The whole performance would be perfect for analysis of its symbolism in a Cultural Anthropology college course – it’s the kind of thing I routinely wrote 20-page papers for in studies to get my degree. You can decipher a lot about a person’s belief system from all of the details of a production like that without even needing to know anything beforehand about their social, political, or emotional background. Perhaps you don’t even realize some of the subliminal or even blatant statements you made in the show, as intentional as you may have felt every detail was. (I don’t plan to do a study of every detail, but I’m sure someone will.) You and other celebrities must not realize what you’re doing to help the pornography and trafficking industries flourish by touting shallow flesh. This sex promotion stuff isn’t just “fun.” It’s gnarly.

On a separate but related topic, a huge event like the Super Bowl is already a major hub for people involved in the sex industry. Read this eye-opening article from the Miami Herald about “Why a Miami Super Bowl is a magnet for sex-trafficking.” And there are other notorious places in the world where our own citizens go to secretly seek out sex. Read about Svay Pak, Cambodia, on Wikipedia and you will be sickened. Then read about people who rescue children from places like these.

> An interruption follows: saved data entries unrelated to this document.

/-! ### `State.setCore` -/

@[simp] theorem State.setCore_sclk (s : State) (k : Fin 64) (c : Core) : (s.setCore k c).sclk = s.sclk := rfl
@[simp] theorem State.setCore_ringTime (s : State) (k : Fin 64) (c : Core) :
    (s.setCore k c).ringTime = s.ringTime := rfl
@[simp] theorem State.setCore_stage (s : State) (k : Fin 64) (c : Core) : (s.setCore k c).stage = s.stage := rfl
@[simp] theorem State.setCore_rank (s : State) (k : Fin 64) (c : Core) : (s.setCore k c).rank = s.rank := rfl
@[simp] theorem State.setCore_mem (s : State) (k : Fin 64) (c : Core) : (s.setCore k c).mem = s.mem := rfl
@[simp] theorem State.setCore_poison (s : State) (k : Fin 64) (c : Core) : (s.setCore k c).poison = s.poison := rfl
@[simp] theorem State.setCore_regs (s : State) (k : Fin 64) (c : Core) : (s.setCore k c).regs = s.regs := rfl
@[simp] theorem State.setCore_barriers (s : State) (k : Fin 64) (c : Core) :
    (s.setCore k c).barriers = s.barriers := rfl
@[simp] theorem State.setCore_barq (s : State) (k : Fin 64) (c : Core) : (s.setCore k c).barq = s.barq := rfl
@[simp] theorem State.setCore_queues (s : State) (k : Fin 64) (c : Core) : (s.setCore k c).queues = s.queues := rfl
@[simp] theorem State.setCore_launches (s : State) (k : Fin 64) (c : Core) :
    (s.setCore k c).launches = s.launches := rfl
@[simp] theorem State.setCore_tasks (s : State) (k : Fin 64) (c : Core) : (s.setCore k c).tasks = s.tasks := rfl
@[simp] theorem State.setCore_preempts (s : State) (k : Fin 64) (c : Core) :
    (s.setCore k c).preempts = s.preempts := rfl
@[simp] theorem State.setCore_estimates (s : State) (k : Fin 64) (c : Core) :
    (s.setCore k c).estimates = s.estimates := rfl
@[simp] theorem State.setCore_lastTaken (s : State) (k : Fin 64) (c : Core) :
    (s.setCore k c).lastTaken = s.lastTaken := rfl
@[simp] theorem State.setCore_slotTables (s : State) (k : Fin 64) (c : Core) :
    (s.setCore k c).slotTables = s.slotTables := rfl
@[simp] theorem State.setCore_messages (s : State) (k : Fin 64) (c : Core) :
    (s.setCore k c).messages = s.messages := rfl
@[simp] theorem State.setCore_notices (s : State) (k : Fin 64) (c : Core) :
    (s.setCore k c).notices = s.notices := rfl
@[simp] theorem State.setCore_pageCounts (s : State) (k : Fin 64) (c : Core) :
    (s.setCore k c).pageCounts = s.pageCounts := rfl
@[simp] theorem State.setCore_blocks (s : State) (k : Fin 64) (c : Core) : (s.setCore k c).blocks = s.blocks := rfl
@[simp] theorem State.setCore_chunks (s : State) (k : Fin 64) (c : Core) : (s.setCore k c).chunks = s.chunks := rfl
@[simp] theorem State.setCore_waitingWrites (s : State) (k : Fin 64) (c : Core) :
    (s.setCore k c).waitingWrites = s.waitingWrites := rfl
@[simp] theorem State.setCore_packed (s : State) (k : Fin 64) (c : Core) : (s.setCore k c).packed = s.packed := rfl
@[simp] theorem State.setCore_evicting (s : State) (k : Fin 64) (c : Core) :
    (s.setCore k c).evicting = s.evicting := rfl
@[simp] theorem State.setCore_log (s : State) (k : Fin 64) (c : Core) : (s.setCore k c).log = s.log := rfl
@[simp] theorem State.setCore_past (s : State) (k : Fin 64) (c : Core) : (s.setCore k c).past = s.past := rfl
@[simp] theorem State.setCore_fbind (s : State) (k : Fin 64) (c : Core) : (s.setCore k c).fbind = s.fbind := rfl
@[simp] theorem State.setCore_fifoq (s : State) (k : Fin 64) (c : Core) : (s.setCore k c).fifoq = s.fifoq := rfl
@[simp] theorem State.setCore_claims (s : State) (k : Fin 64) (c : Core) : (s.setCore k c).claims = s.claims := rfl
@[simp] theorem State.setCore_plane (s : State) (k : Fin 64) (c : Core) : (s.setCore k c).plane = s.plane := rfl
@[simp] theorem State.setCore_late (s : State) (k : Fin 64) (c : Core) : (s.setCore k c).late = s.late := rfl
@[simp] theorem State.setCore_wsels (s : State) (k : Fin 64) (c : Core) : (s.setCore k c).wsels = s.wsels := rfl
@[simp] theorem State.setCore_replies (s : State) (k : Fin 64) (c : Core) :
    (s.setCore k c).replies = s.replies := rfl
@[simp] theorem State.setCore_buffered (s : State) (k : Fin 64) (c : Core) :
    (s.setCore k c).buffered = s.buffered := rfl
@[simp] theorem State.setCore_circling (s : State) (k : Fin 64) (c : Core) :
    (s.setCore k c).circling = s.circling := rfl
@[simp] theorem State.setCore_lostRanks (s : State) (k : Fin 64) (c : Core) :
    (s.setCore k c).lostRanks = s.lostRanks := rfl
@[simp] theorem State.setCore_heard (s : State) (k : Fin 64) (c : Core) : (s.setCore k c).heard = s.heard := rfl
@[simp] theorem State.setCore_beats (s : State) (k : Fin 64) (c : Core) : (s.setCore k c).beats = s.beats := rfl
@[simp] theorem State.setCore_expected (s : State) (k : Fin 64) (c : Core) :
    (s.setCore k c).expected = s.expected := rfl
@[simp] theorem State.setCore_rounds (s : State) (k : Fin 64) (c : Core) : (s.setCore k c).rounds = s.rounds := rfl
@[simp] theorem State.setCore_links (s : State) (k : Fin 64) (c : Core) : (s.setCore k c).links = s.links := rfl
@[simp] theorem State.setCore_service (s : State) (k : Fin 64) (c : Core) :
    (s.setCore k c).service = s.service := rfl
@[simp] theorem State.setCore_machineChecks (s : State) (k : Fin 64) (c : Core) :
    (s.setCore k c).machineChecks = s.machineChecks := rfl
@[simp] theorem State.setCore_clearing (s : State) (k : Fin 64) (c : Core) :
    (s.setCore k c).clearing = s.clearing := rfl
@[simp] theorem State.setCore_digests (s : State) (k : Fin 64) (c : Core) :
    (s.setCore k c).digests = s.digests := rfl
@[simp] theorem State.setCore_outputs (s : State) (k : Fin 64) (c : Core) :
    (s.setCore k c).outputs = s.outputs := rfl
@[simp] theorem State.setCore_agenda (s : State) (k : Fin 64) (c : Core) : (s.setCore k c).agenda = s.agenda := rfl
@[simp] theorem State.setCore_phase (s : State) (k : Fin 64) (c : Core) : (s.setCore k c).phase = s.phase := rfl
@[simp] theorem State.setCore_cur (s : State) (k : Fin 64) (c : Core) : (s.setCore k c).cur = s.cur := rfl
@[simp] theorem State.setCore_draw (s : State) (k : Fin 64) (c : Core) : (s.setCore k c).draw = s.draw := rfl
@[simp] theorem State.setCore_nextId (s : State) (k : Fin 64) (c : Core) : (s.setCore k c).nextId = s.nextId := rfl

Sorry to get heavy on you, J.Lo, but I know someone who was trafficked in the sex trade and there’s nothing cute about it. It all starts with a shallow fascination with flesh, as innocently as it may seem to begin. So I just can’t sit by and watch people idolize something masked in prettiness that’s actually really messed up on many levels. I have to speak up.

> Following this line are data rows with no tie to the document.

theorem test_meets_early_traps :
    let entries (f : WinEntry → WinEntry) : State :=
      base.modCore 0 fun co => { co with windows := co.windows.map fun w => (w.1, w.2.map f) }
    let first := addrRun (base.ctx 0 0).pc.toNat 4
    let unset (s : State) (ok : WinEntry → Bool) : Prop := (s.ctx 0 0).pc = (base.ctx 0 0).pc ∧
      ∀ y ∈ first, rangeOf 0 y = .main ∧ ∃ e ∈ s.entryOf 0 0 y, (e.comp = true → s.regs.cmpEn = true) ∧ ok e = true
    (base.ctx 0 0).ending = false ∧ (base.ctx 0 0).tm = false ∧ (base.ctx 0 0).reentry = false ∧ (base.ctx 0 0).pc.toNat % 4 = 0 ∧
    RecordOpen base 0 0 .write ((base.ctx 0 0).tsp - 64) ∧
    unset (entries fun e => { e with perm := 3 }) (fun e => !e.perm.getLsbD 2) ∧
    unset (entries fun e => { e with res := false }) (fun e => e.perm.getLsbD 2 && !e.res) ∧
    (∀ y ∈ first, (base.modCore 0 fun co => { co with windows := [] }).entryOf 0 0 y = none) ∧
    (base.ctx 0 0).task = some 0 ∧ (base.task 0).map (fun t => (t.core, t.ctxs)) = some (0, [0]) := by
  unfold RecordOpen AccessibleBy MayTouch recordRun; decide +kernel
theorem test_meets_early_words :
    let bad := State.reset.place 0x87F00000
    let pc := (base.ctx 0 0).pc
    RecordOpen bad 0 0 .write ((bad.ctx 0 0).tsp - 64) ∧ (bad.ctx 0 0).pc = pc ∧ Fetches bad 0 0 pc 0x87F00000 ∧
      wordStop 0x87F00000 = true ∧ isRep 0x87F00000 = false ∧ decode 0x87F00000 = none ∧
      (match bad.bundleAt 0 0 with
       | .error .illegal => true
       | _ => false) = true ∧
    (let s := base.modMe fun cx => { cx with qbound := 1, qcount := 1 }
     Fetches s 0 0 pc 0x80000000 ∧ wordStop 0x80000000 = true ∧ isRep 0x80000000 = false ∧
       (decode 0x80000000).isSome = true ∧ (s.ctx 0 0).latched = [] ∧ (s.ctx 0 0).nextLatched = none ∧
       (s.bundleAt 0 0).toOption.isSome = true ∧ (s.ctx 0 0).qbound ≠ 0 ∧
       (s.ctx 0 0).qbound.toNat ≤ (s.ctx 0 0).qcount.toNat) ∧
    (base.bundleAt 0 0).toOption.isSome = true ∧ (base.ctx 0 0).qbound = 0 := by
  unfold RecordOpen Fetches AccessibleBy MayTouch recordRun; decide +kernel
theorem test_meets_image_forms : base.me.tm = false ∧ ((List.finRange 32).all fun r => tagValid (base.me.vregs.get r).tag) = true ∧
    tagValid ((trapped (withV base 31 0x0003 0)).me.vregs.get 31).tag = false ∧
    (let s := withS (trapped base) [imageAt, imageAt + 8]
     s.me.tm = true ∧ (s.sreg 0 1).toNat % 65536 = 0 ∧ (s.sreg 0 2).toNat % 65536 ≠ 0 ∧ rangeOf 0 (s.sreg 0 1).toNat = .loc ∧
     ∀ i < 16, s.taskTile 0 0 (((s.sreg 0 1).toNat - locbase) / 4096 + i) = true ∧
       s.myCore.engineTiles.contains (((s.sreg 0 1).toNat - locbase) / 4096 + i) = false) ∧
    (let s := (withS (trapped base) [BitVec.ofNat 64 0x200000]).modCore 0 fun co =>
       { co with windows := [(0, [⟨0, 0x200000, 2, .strong, 7, true, true, false, 0x200000, 1, 1, 0⟩])] }
     rangeOf 0 (s.sreg 0 1).toNat = .main ∧ (s.entryOf 0 0 (s.sreg 0 1).toNat).map (fun e =>
       (e.covers (0x200000 + 65535), e.comp, e.pin, e.res, e.perm)) = some (true, false, true, true, 7)) := by decide +kernel
theorem test_meets_images : ∀ w ∈ [Waiting.ctxsv imageAt, .ctxrs imageAt], let s := waitingFor w
    let cx := s.ctx 0 0
    cx.state = .waiting ∧ cx.wait = some w ∧ cx.async = [] ∧ cx.inherited = [] ∧ cx.edges = [] ∧ s.log = [] ∧
    cx.imageCells = [] ∧ ((s.modMe fun x => { x with imageCells := [(localKey 0 7, 1)] }).ctx 0 0).imageCells ≠ [] ∧
    (s.core 0).memq = [] ∧ s.plane = [] ∧ s.regs.mthr = 0 ∧ cx.snapshot = [] ∧ s.poison = [] ∧ RecordOpen s 0 0 .read cx.tsp := by
  unfold RecordOpen AccessibleBy MayTouch recordRun; decide +kernel
theorem test_meets_image_keys : ∀ y ∈ (waitingFor (.ctxrs imageAt)).imageKeys 0 0 imageAt, isExposed y = false ∧ y < peerBase := by
  intro y hy
  obtain ⟨a, ha, rfl⟩ := List.mem_map.mp hy
  obtain ⟨i, hi, rfl⟩ := List.mem_map.mp ha
  have hi : i < 65536 := List.mem_range.mp hi
  have hr : rangeOf 0 ((imageAt.toNat + i) % 2 ^ 64) = .loc := by
    simp [rangeOf, imageAt, locbase, localBytes]; omega
  have hk : State.keyOf (waitingFor (.ctxrs imageAt)) 0 0 ((imageAt.toNat + i) % 2 ^ 64) =
      localKey 0 ((imageAt.toNat + i) % 2 ^ 64 - locbase) := by
    unfold State.keyOf; rw [hr]; rfl
  rw [hk]
  simp [localKey, isExposed, peerBase, exposedBase, landingBase, localBase, imageAt, locbase, localBytes]
  omega
theorem test_meets_valid_image : (let s := { waitingFor (.ctxrs imageAt) with
      mem := (base.mem.write (localKey 0 0) [1, 0, 0, 0, 0, 0, 1, 0]).write (localKey 0 0x20) (leBytes 8 (topOfLocal 0 - 64).toNat) }
    let img := (s.imageKeys 0 0 imageAt).map s.byte
    imageValid img = true ∧ dwordAt img 0x20 = topOfLocal 0 - 64) := by decide +kernel
theorem test_meets_image_record : (let s := waitingFor (.ctxrs imageAt)
    let a := (topOfLocal 0 - 64) &&& 0xFFFFFFFFFFFFFFC0
    RecordOpen s 0 0 .write a ∧ ∀ y ∈ recordAt s 0 0 a, isExposed y = false ∧ y < peerBase) ∧
    imageValid [0, 0, 0, 0, 0, 0, 1, 0] = false := by
  unfold RecordOpen AccessibleBy MayTouch recordAt recordRun; decide +kernel
/-! ### Page faults, the distributor, messages, pre-emption and stops -/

I appreciate the people out there who entertain us with their sheer ability, their humor, their creativity, and their candor. When you’re really good at something, near-nudity and pole-dancing need not enter the equation. Neither should guys in masking-tape harnesses. I couldn’t help but feel sorry for how they were made to dress.

Jim Gaffigan and James Corden, I better not see you out in thongs next Super Bowl halftime.

Shakira, I loved most of your performance. I didn’t care for the camera angles right in your crotch. Anytime you were a part of it, the primary focus seemed to be more on dance rather than sex. I’m all for the multicultural aspects, just not the cheapening of them here and there during other parts of the show.

Photo by Jose Carlos Fajardo

6 Comments:

  1. The visual of Jim and James in your closing line there kinda made me throw up in my mouth a little 😱🤣

  2. I agree wholeheartedly Edee. So very disappointed and you summarized it perfectly.

  3. Well written, Edee. Thanks for posting.